Exercise aim
Find all lines in the listing that include the word "bitsAt", then copy them.
======== Records shown ========
-- ==== Sys2Proof/Machine/Operands.lean ====
section
/-! DEFINITION. Operands.lean: the fields of a command packet: flags, scope, the object its TARGET names, and its parameter words (R65 to R67). -/

namespace Sys2Proof

/-- Parameter word at byte offset 4 × i; words beyond PARAM_LEN read 0. -/
def Packet.w (p : Packet) (i : Nat) : Nat := (p.params.getD i 0).toNat
/-- Parameter double word at byte offset 4 × i. -/
def Packet.d (p : Packet) (i : Nat) : Nat := p.w i + p.w (i + 1) * 2 ^ 32
/-- Bits of a parameter word. -/
def Packet.f (p : Packet) (i lo width : Nat) : Nat := bitsAt (p.w i) lo width
/-- One bit of a parameter word. -/
def Packet.b (p : Packet) (i bit : Nat) : Bool := bitAt (p.w i) bit
/-- The parameters as bytes. -/
def Packet.bytes (p : Packet) : List Byte := wordsToBytes (p.params.map (·.toNat))
/-- The number of parameter words. -/
def Packet.len (p : Packet) : Nat := p.paramLen.toNat
/-- FLAGS bit 0. -/
def Packet.bound (p : Packet) : Bool := bitAt p.flags.toNat 0
/-- FLAGS bit 1. -/
def Packet.topcoat (p : Packet) : Bool := bitAt p.flags.toNat 1
/-- FLAGS bit 2. -/
def Packet.force (p : Packet) : Bool := bitAt p.flags.toNat 2
/-- FLAGS bit 3. -/
def Packet.fence (p : Packet) : Bool := bitAt p.flags.toNat 3
/-- Slots the command occupies in its ring (R61). -/
def Packet.slots (p : Packet) : Nat := 1 + ceilDiv p.len 8

end Sys2Proof

namespace Sys2Proof.Machine
open Sys2Proof

/-- The object a command acts on (R67). -/
inductive Obj where
  | device
  | host (h : HostId)
  | func (h : HostId) (f : Fn)
deriving DecidableEq, Repr

/-- The host link in TARGET bits 12:10. -/
def targetHost (t : Nat) : HostId := ⟨t / 0x400 % 8, Nat.mod_lt _ (by decide)⟩

/-- The object TARGET names; none for kind 0b00 (R65). (DEDUCED, log 14) -/
def namedObj (t : Nat) : Option Obj :=
  match t / 0x4000 % 4 with
  | 0 => none
  | 1 => some (.host (targetHost t))
  | 2 => some (.func (targetHost t) (.vf ⟨t % 512, Nat.mod_lt _ (by decide)⟩))
  | _ => some (.func (targetHost t) (match t % 4 with
      | 0 => .pf0
      | 1 => .pf1
      | _ => .pf2))

/-- TARGET's reserved bits, or PF number 3. -/
def targetReserved (t : Nat) : Bool :=
  bitAt t 13 || bitAt t 9 || (t / 0x4000 % 4 == 3 && (bitsAt t 2 7 != 0 || t % 4 == 3))

/-- Is it a function. -/
def Obj.isFunc : Obj → Bool
  | .func _ _ => true
  | _ => false
/-- Is it a host. -/
def Obj.isHost : Obj → Bool
  | .host _ => true
  | _ => false
/-- Is it the device. -/
def Obj.isDevice : Obj → Bool
  | .device => true
  | _ => false
/-- The object's host link. -/
def Obj.link : Obj → Option HostId
  | .device => none
  | .host h => some h
  | .func h _ => some h

/-- The object of a command: TARGET read under SCOPE and channel; none where they do not fit together (R67). (DEDUCED, log 14) -/
def resolve (p : Packet) : Option Obj :=
  let named := namedObj p.target.toNat
  match p.chan, p.scope.toNat with
  | .owner, 0 => some (named.getD .device)
  | .owner, 3 => some (named.getD .device)
  | .owner, 1 => named.filter Obj.isHost
  | .owner, _ => named.filter Obj.isFunc
  | .ring ⟨h, none⟩, 2 => if named.isNone then some (.host h) else named.filter Obj.isFunc
  | .ring ⟨h, none⟩, _ => some (named.getD (.host h))
  | .ring ⟨h, some v⟩, _ => some (named.getD (.func h (.vf v)))

/-- The scope rules of R67: what each channel may name. (DEDUCED, log 14) -/
def scopeForbidden (p : Packet) : Bool :=
  let named := namedObj p.target.toNat
  match p.chan with
  | .owner => false
  | .ring ⟨h, none⟩ => p.scope.toNat == 0 || (match named with
      | some (.host h') => h' != h
      | some (.func h' f) => h' != h || f == .pf2
      | _ => false)
  | .ring ⟨h, some v⟩ => p.scope.toNat == 0 || p.scope.toNat == 1 || (match named with
      | none => false
      | some o => o != .func h (.vf v))

/-- The host of a command that names one, or of the channel it came on. -/
def hostOf (o : Obj) : HostId := o.link.getD 0

/-- The function a command acts on: the one named, or PF0 of the host. -/
def fnOfObj : Obj → Fn
  | .func _ f => f
  | _ => .pf0

end Sys2Proof.Machine

namespace Sys2Proof

/-- The command lies on a tenant channel. -/
def Packet.tenant (p : Packet) : Bool :=
  match p.chan with
  | .ring ⟨_, some _⟩ => true
  | _ => false

/-- The command lies on the owner channel. -/
def Packet.owner (p : Packet) : Bool := p.chan == .owner

end Sys2Proof
end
========
Written answer
def Packet.f (p : Packet) (i lo width : Nat) : Nat := bitsAt (p.w i) lo width
  bitAt t 13 || bitAt t 9 || (t / 0x4000 % 4 == 3 && (bitsAt t 2 7 != 0 || t % 4 == 3))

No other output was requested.